Produce as output only the lines below starting at the line with "(clearWork s).work.rxBase = s.work.rxBase := rfl" and continuing through the line with "(clearWork s).work.dmaEngine = s.work.dmaEngine := rfl", each one exactly as written.

[DATASET RECORDS Boundary: Start]

@[simp] theorem clearWork_ctl (s : State) : (clearWork s).ctl = s.ctl := rfl
@[simp] theorem clearWork_rep (s : State) : (clearWork s).rep = s.rep := rfl
@[simp] theorem clearWork_cnt (s : State) : (clearWork s).cnt = s.cnt := rfl
@[simp] theorem clearWork_fifo (s : State) : (clearWork s).fifo = s.fifo := rfl
@[simp] theorem clearWork_cfg (s : State) : (clearWork s).cfg = s.cfg := rfl
@[simp] theorem clearWork_tst (s : State) : (clearWork s).tst = s.tst := rfl
@[simp] theorem clearWork_ibi (s : State) : (clearWork s).ibi = s.ibi := rfl
@[simp] theorem clearWork_daa (s : State) : (clearWork s).daa = s.daa := rfl
@[simp] theorem clearWork_dec (s : State) : (clearWork s).dec = s.dec := rfl
@[simp] theorem clearWork_seq (s : State) : (clearWork s).seq = s.seq := rfl
@[simp] theorem clearWork_tgt (s : State) : (clearWork s).tgt = s.tgt := rfl
@[simp] theorem clearWork_snap (s : State) : (clearWork s).snap = s.snap := rfl
@[simp] theorem clearWork_arg (s : State) : (clearWork s).arg = s.arg := rfl
@[simp] theorem clearWork_mem (s : State) : (clearWork s).mem = s.mem := rfl
@[simp] theorem clearWork_work_micro (s : State) : (clearWork s).work.micro = .start := rfl
@[simp] theorem clearWork_work_request (s : State) : (clearWork s).work.request = .idle := rfl
@[simp] theorem clearWork_work_rxHold (s : State) : (clearWork s).work.rxHold = none := rfl
@[simp] theorem clearWork_work_lastRx (s : State) : (clearWork s).work.lastRx = s.work.lastRx := rfl
@[simp] theorem clearWork_work_opAddr (s : State) : (clearWork s).work.opAddr = s.work.opAddr := rfl
@[simp] theorem clearWork_work_opData (s : State) : (clearWork s).work.opData = s.work.opData := rfl
@[simp] theorem clearWork_work_opI2c (s : State) : (clearWork s).work.opI2c = s.work.opI2c := rfl
@[simp] theorem clearWork_work_opOk (s : State) : (clearWork s).work.opOk = s.work.opOk := rfl
@[simp] theorem clearWork_work_trial (s : State) : (clearWork s).work.trial = s.work.trial := rfl
@[simp] theorem clearWork_work_trials (s : State) : (clearWork s).work.trials = s.work.trials := rfl
@[simp] theorem clearWork_work_rxBase (s : State) : (clearWork s).work.rxBase = s.work.rxBase := rfl
@[simp] theorem clearWork_work_rxCap (s : State) : (clearWork s).work.rxCap = s.work.rxCap := rfl
@[simp] theorem clearWork_work_listOvr (s : State) : (clearWork s).work.listOvr = s.work.listOvr := rfl
@[simp] theorem clearWork_work_dmaEngine (s : State) : (clearWork s).work.dmaEngine = s.work.dmaEngine := rfl
@[simp] theorem clearWork_work_draws (s : State) : (clearWork s).work.draws = s.work.draws := rfl
@[simp] theorem clearWork_env (s : State) : (clearWork s).env = s.env := rfl

@[simp] theorem accept_ctl_mode (op : Byte) (st : Strat) (t : Word) (s : State) : (accept op st t s).ctl.mode = s.ctl.mode := rfl
@[simp] theorem accept_ctl_life (op : Byte) (st : Strat) (t : Word) (s : State) : (accept op st t s).ctl.life = s.ctl.life := rfl
@[simp] theorem accept_ctl_listen (op : Byte) (st : Strat) (t : Word) (s : State) : (accept op st t s).ctl.listen = s.ctl.listen := rfl
@[simp] theorem accept_ctl_cmdp (op : Byte) (st : Strat) (t : Word) (s : State) : (accept op st t s).ctl.cmdp = true := rfl
@[simp] theorem accept_ctl_pendop (op : Byte) (st : Strat) (t : Word) (s : State) : (accept op st t s).ctl.pendop = op := rfl
@[simp] theorem accept_ctl_tmo (op : Byte) (st : Strat) (t : Word) (s : State) : (accept op st t s).ctl.tmo = (st == .poll && t != 0#32) := rfl
@[simp] theorem accept_ctl_recov (op : Byte) (st : Strat) (t : Word) (s : State) : (accept op st t s).ctl.recov = s.ctl.recov := rfl
@[simp] theorem accept_ctl_suspended (op : Byte) (st : Strat) (t : Word) (s : State) : (accept op st t s).ctl.suspended = s.ctl.suspended := rfl
@[simp] theorem accept_ctl_abortreq (op : Byte) (st : Strat) (t : Word) (s : State) : (accept op st t s).ctl.abortreq = s.ctl.abortreq := rfl
@[simp] theorem accept_ctl_strat (op : Byte) (st : Strat) (t : Word) (s : State) : (accept op st t s).ctl.strat = st := rfl
@[simp] theorem accept_rep_callerr (op : Byte) (st : Strat) (t : Word) (s : State) : (accept op st t s).rep.callerr = 0 := rfl
@[simp] theorem accept_rep_err (op : Byte) (st : Strat) (t : Word) (s : State) : (accept op st t s).rep.err = s.rep.err := rfl
@[simp] theorem accept_rep_code (op : Byte) (st : Strat) (t : Word) (s : State) : (accept op st t s).rep.code = s.rep.code := rfl
@[simp] theorem accept_rep_aux (op : Byte) (st : Strat) (t : Word) (s : State) : (accept op st t s).rep.aux = s.rep.aux := rfl
@[simp] theorem accept_rep_reserr (op : Byte) (st : Strat) (t : Word) (s : State) : (accept op st t s).rep.reserr = s.rep.reserr := rfl
@[simp] theorem accept_rep_pcode (op : Byte) (st : Strat) (t : Word) (s : State) : (accept op st t s).rep.pcode = s.rep.pcode := rfl
@[simp] theorem accept_rep_ier (op : Byte) (st : Strat) (t : Word) (s : State) : (accept op st t s).rep.ier = s.rep.ier := rfl
@[simp] theorem accept_rep_isr (op : Byte) (st : Strat) (t : Word) (s : State) : (accept op st t s).rep.isr = s.rep.isr := rfl
@[simp] theorem accept_rep_noten (op : Byte) (st : Strat) (t : Word) (s : State) : (accept op st t s).rep.noten = s.rep.noten := rfl
@[simp] theorem accept_cnt (op : Byte) (st : Strat) (t : Word) (s : State) : (accept op st t s).cnt = s.cnt := rfl
@[simp] theorem accept_fifo (op : Byte) (st : Strat) (t : Word) (s : State) : (accept op st t s).fifo = s.fifo := rfl
@[simp] theorem accept_cfg (op : Byte) (st : Strat) (t : Word) (s : State) : (accept op st t s).cfg = s.cfg := rfl
@[simp] theorem accept_tst (op : Byte) (st : Strat) (t : Word) (s : State) : (accept op st t s).tst = s.tst := rfl
@[simp] theorem accept_ibi (op : Byte) (st : Strat) (t : Word) (s : State) : (accept op st t s).ibi = s.ibi := rfl
@[simp] theorem accept_daa (op : Byte) (st : Strat) (t : Word) (s : State) : (accept op st t s).daa = s.daa := rfl
@[simp] theorem accept_dec (op : Byte) (st : Strat) (t : Word) (s : State) : (accept op st t s).dec = s.dec := rfl
@[simp] theorem accept_seq (op : Byte) (st : Strat) (t : Word) (s : State) : (accept op st t s).seq = s.seq := rfl
@[simp] theorem accept_tgt (op : Byte) (st : Strat) (t : Word) (s : State) : (accept op st t s).tgt = s.tgt := rfl
@[simp] theorem accept_snap (op : Byte) (st : Strat) (t : Word) (s : State) : (accept op st t s).snap = s.snap := rfl
@[simp] theorem accept_arg (op : Byte) (st : Strat) (t : Word) (s : State) : (accept op st t s).arg = s.arg := rfl
@[simp] theorem accept_mem (op : Byte) (st : Strat) (t : Word) (s : State) : (accept op st t s).mem = s.mem := rfl
@[simp] theorem accept_work_micro (op : Byte) (st : Strat) (t : Word) (s : State) : (accept op st t s).work.micro = .start := rfl
@[simp] theorem accept_work_request (op : Byte) (st : Strat) (t : Word) (s : State) : (accept op st t s).work.request = s.work.request := rfl
@[simp] theorem accept_work_rxHold (op : Byte) (st : Strat) (t : Word) (s : State) : (accept op st t s).work.rxHold = none := rfl
@[simp] theorem accept_work_lastRx (op : Byte) (st : Strat) (t : Word) (s : State) : (accept op st t s).work.lastRx = s.work.lastRx := rfl
@[simp] theorem accept_work_opAddr (op : Byte) (st : Strat) (t : Word) (s : State) : (accept op st t s).work.opAddr = s.work.opAddr := rfl
@[simp] theorem accept_work_opData (op : Byte) (st : Strat) (t : Word) (s : State) : (accept op st t s).work.opData = s.work.opData := rfl
@[simp] theorem accept_work_opI2c (op : Byte) (st : Strat) (t : Word) (s : State) : (accept op st t s).work.opI2c = s.work.opI2c := rfl
@[simp] theorem accept_work_opOk (op : Byte) (st : Strat) (t : Word) (s : State) : (accept op st t s).work.opOk = s.work.opOk := rfl
@[simp] theorem accept_work_trial (op : Byte) (st : Strat) (t : Word) (s : State) : (accept op st t s).work.trial = s.work.trial := rfl
@[simp] theorem accept_work_trials (op : Byte) (st : Strat) (t : Word) (s : State) : (accept op st t s).work.trials = s.work.trials := rfl
@[simp] theorem accept_work_rxBase (op : Byte) (st : Strat) (t : Word) (s : State) : (accept op st t s).work.rxBase = s.work.rxBase := rfl
@[simp] theorem accept_work_rxCap (op : Byte) (st : Strat) (t : Word) (s : State) : (accept op st t s).work.rxCap = s.work.rxCap := rfl
@[simp] theorem accept_work_listOvr (op : Byte) (st : Strat) (t : Word) (s : State) : (accept op st t s).work.listOvr = s.work.listOvr := rfl
@[simp] theorem accept_work_dmaEngine (op : Byte) (st : Strat) (t : Word) (s : State) : (accept op st t s).work.dmaEngine = s.work.dmaEngine := rfl
@[simp] theorem accept_work_draws (op : Byte) (st : Strat) (t : Word) (s : State) : (accept op st t s).work.draws = s.work.draws := rfl
@[simp] theorem accept_env (op : Byte) (st : Strat) (t : Word) (s : State) : (accept op st t s).env = s.env := rfl
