theorem witness_BuildValidation : validate false 0x10 p1 = some ([p1Desc], p1Bindings) := by decide
theorem witness_BuildCompletes :
    MemoryOk p1 ∧ validate false 0x10 p1 = some ([p1Desc], p1Bindings) ∧
      WritableBlock p1 p1Bindings.ctrlBuf.toNat (4 * (wordsOf (modeByteOf 0x10) [p1Desc]).length) ∧
      WritableBlock p1 (p1.arg.arg0.toNat + 0x18) 15 ∧ WritableBlock p1 (p1.arg.arg0.toNat + 0x28) 4 ∧
      6 ≤ p1.env.params.addrW := by
  unfold MemoryOk WritableBlock; decide
theorem witness_BuildCompletes_words :
    let n := 4 * (wordsOf (modeByteOf 0x10) [p1Desc]).length
    let buf := p1Bindings.ctrlBuf.toNat
    let ctx := p1.arg.arg0.toNat
    n ≤ 2 ^ p1.env.params.addrW ∧
      (∀ k, k < n → Outside p1 (ctx + 0x18) 15 (byteAt p1 buf k) ∧ Outside p1 (ctx + 0x28) 4 (byteAt p1 buf k)) ∧
      0 < (wordsOf (modeByteOf 0x10) [p1Desc]).length ∧
      (Outside p1 buf n 0x20000000 ∧ Outside p1 (ctx + 0x18) 15 0x20000000 ∧ Outside p1 (ctx + 0x28) 4 0x20000000) := by
  unfold Outside; decide
/-- A build whose one control word cannot be written, and one whose BUILT field cannot. -/
theorem witness_BuildCompletes_partial :
    let s := { p1 with env.params.memmap := [{ base := 0x20000103, size := 1, readable := true, writable := false }] }
    let t := { p1 with env.params.memmap := [{ base := 0x20000025, size := 1, readable := true, writable := false }] }
    MemoryOk s ∧ validate false 0x10 s = some ([p1Desc], p1Bindings) ∧ ¬WritableBlock s 0x20000100 4 ∧
      WritableBlock t 0x20000100 4 ∧ WritableBlock t (0x20000000 + 0x28) 4 ∧ ¬WritableBlock t (0x20000000 + 0x25) 1 ∧
      2 ≤ t.env.params.addrW := by
  unfold MemoryOk WritableBlock; decide
theorem witness_BuildCompletes_invalid : MemoryOk p1 ∧ validate true 0x10 p1 = none := by unfold MemoryOk; decide
theorem witness_BuildWordLaws :
    0 < [p1Desc].length ∧ (modeByteOf 0x10).cls = .privateI3c ∧ (modeByteOf 0x11).cls = .legacyI2c ∧
      (modeByteOf 0x1F).cls = .cccBroadcast ∧ (modeByteOf 0x1E).cls = .cccDirect := by decide

theorem witness_InitCompletes :
    State.reset.ctl.mode = .none ∧ State.reset.ctl.cmdp = false ∧ State.reset.ctl.life = .reset ∧ (0 : Byte) ≠ 1 ∧ (0 : Byte) ≠ 2 ∧
      (3 : Byte) ≠ 1 ∧ (3 : Byte) ≠ 2 := by decide
theorem witness_InitCompletes_modes :
    ((1 : Byte) = 1 ∧ Mode.controller = .controller) ∧ ((2 : Byte) = 2 ∧ Mode.target = .target) := by decide

theorem witness_StartAccepted :
    let s := { p1 with mem := p1Built }
    let ctx := s.arg.arg0.toNat
    Ready .controller s ∧ s.ctl.recov = false ∧ StratOk [.poll, .irq, .dma] .dma s ∧ ctx % 4 = 0 ∧
      (∀ k, k < 48 → readable s (byteAt s ctx k) = true) ∧ Memory.read s.mem (byteAt s ctx 0x25) = 1 ∧
      wordAt s s.mem (ctx + 0x18) ≠ 0 ∧ (wordAt s s.mem (ctx + 0x00)).toNat % 4 = 0 := by unfold Ready StratOk; decide
theorem witness_StartAccepted_rejected :
    let ctx := p1.arg.arg0.toNat
    (∃ k, k < 48 ∧
        readable { p1 with env.params.memmap := [{ base := 0x2000002F, size := 1, readable := false, writable := true }] }
          (byteAt p1 ctx k) = false) ∧
      Memory.read p1.mem (byteAt p1 ctx 0x25) ≠ 1 ∧ wordAt p1 p1.mem (ctx + 0x18) = 0 ∧
      (wordAt p1 (Memory.write p1.mem ctx 0x02) (ctx + 0x00)).toNat % 4 ≠ 0 :=
  ⟨⟨47, by decide, by decide⟩, by decide, by decide, by decide⟩

theorem witness_OneShotsAccepted : Ready .controller ctrl ∧ ctrl.ctl.recov = false := by unfold Ready; decide
/-- A one-shot command before a PHY request, with the answer. -/
def oneShot (op : Byte) (m : Micro) (a : PhyAnswer) : State :=
  { ctrl with
    ctl.life := .tx, ctl.cmdp := true, ctl.pendop := op, seq.frame := true, work.micro := m, work.opAddr := 0x08,
    work.opData := 0x09, work.opOk := true, work.trial := 1, work.trials := 2, env.cue := .answer a }
theorem witness_OneShotsAccepted_steps :
    let s := oneShot 0x23 .hdr .nack
    s.work.request = .idle ∧ s.ctl.life = .tx ∧ s.ctl.cmdp = true ∧ s.ctl.pendop = 0x23 ∧ s.work.micro = .hdr ∧
      Answered .nack s ∧ Answered .ok (oneShot 0x24 .stop .ok) ∧ Answered .ok (oneShot 0x25 .start .ok) ∧
      Answered (.arb 0x30 true) (oneShot 0x24 .start (.arb 0x30 true)) ∧
      Answered (.err .ce0) (oneShot 0x24 .addr (.err .ce0)) := by unfold Answered; decide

[DATASET RECORDS Boundary: End]

**ANSWER**
@[simp] theorem clearWork_work_rxBase (s : State) : (clearWork s).work.rxBase = s.work.rxBase := rfl
@[simp] theorem clearWork_work_rxCap (s : State) : (clearWork s).work.rxCap = s.work.rxCap := rfl
@[simp] theorem clearWork_work_listOvr (s : State) : (clearWork s).work.listOvr = s.work.listOvr := rfl
@[simp] theorem clearWork_work_dmaEngine (s : State) : (clearWork s).work.dmaEngine = s.work.dmaEngine := rfl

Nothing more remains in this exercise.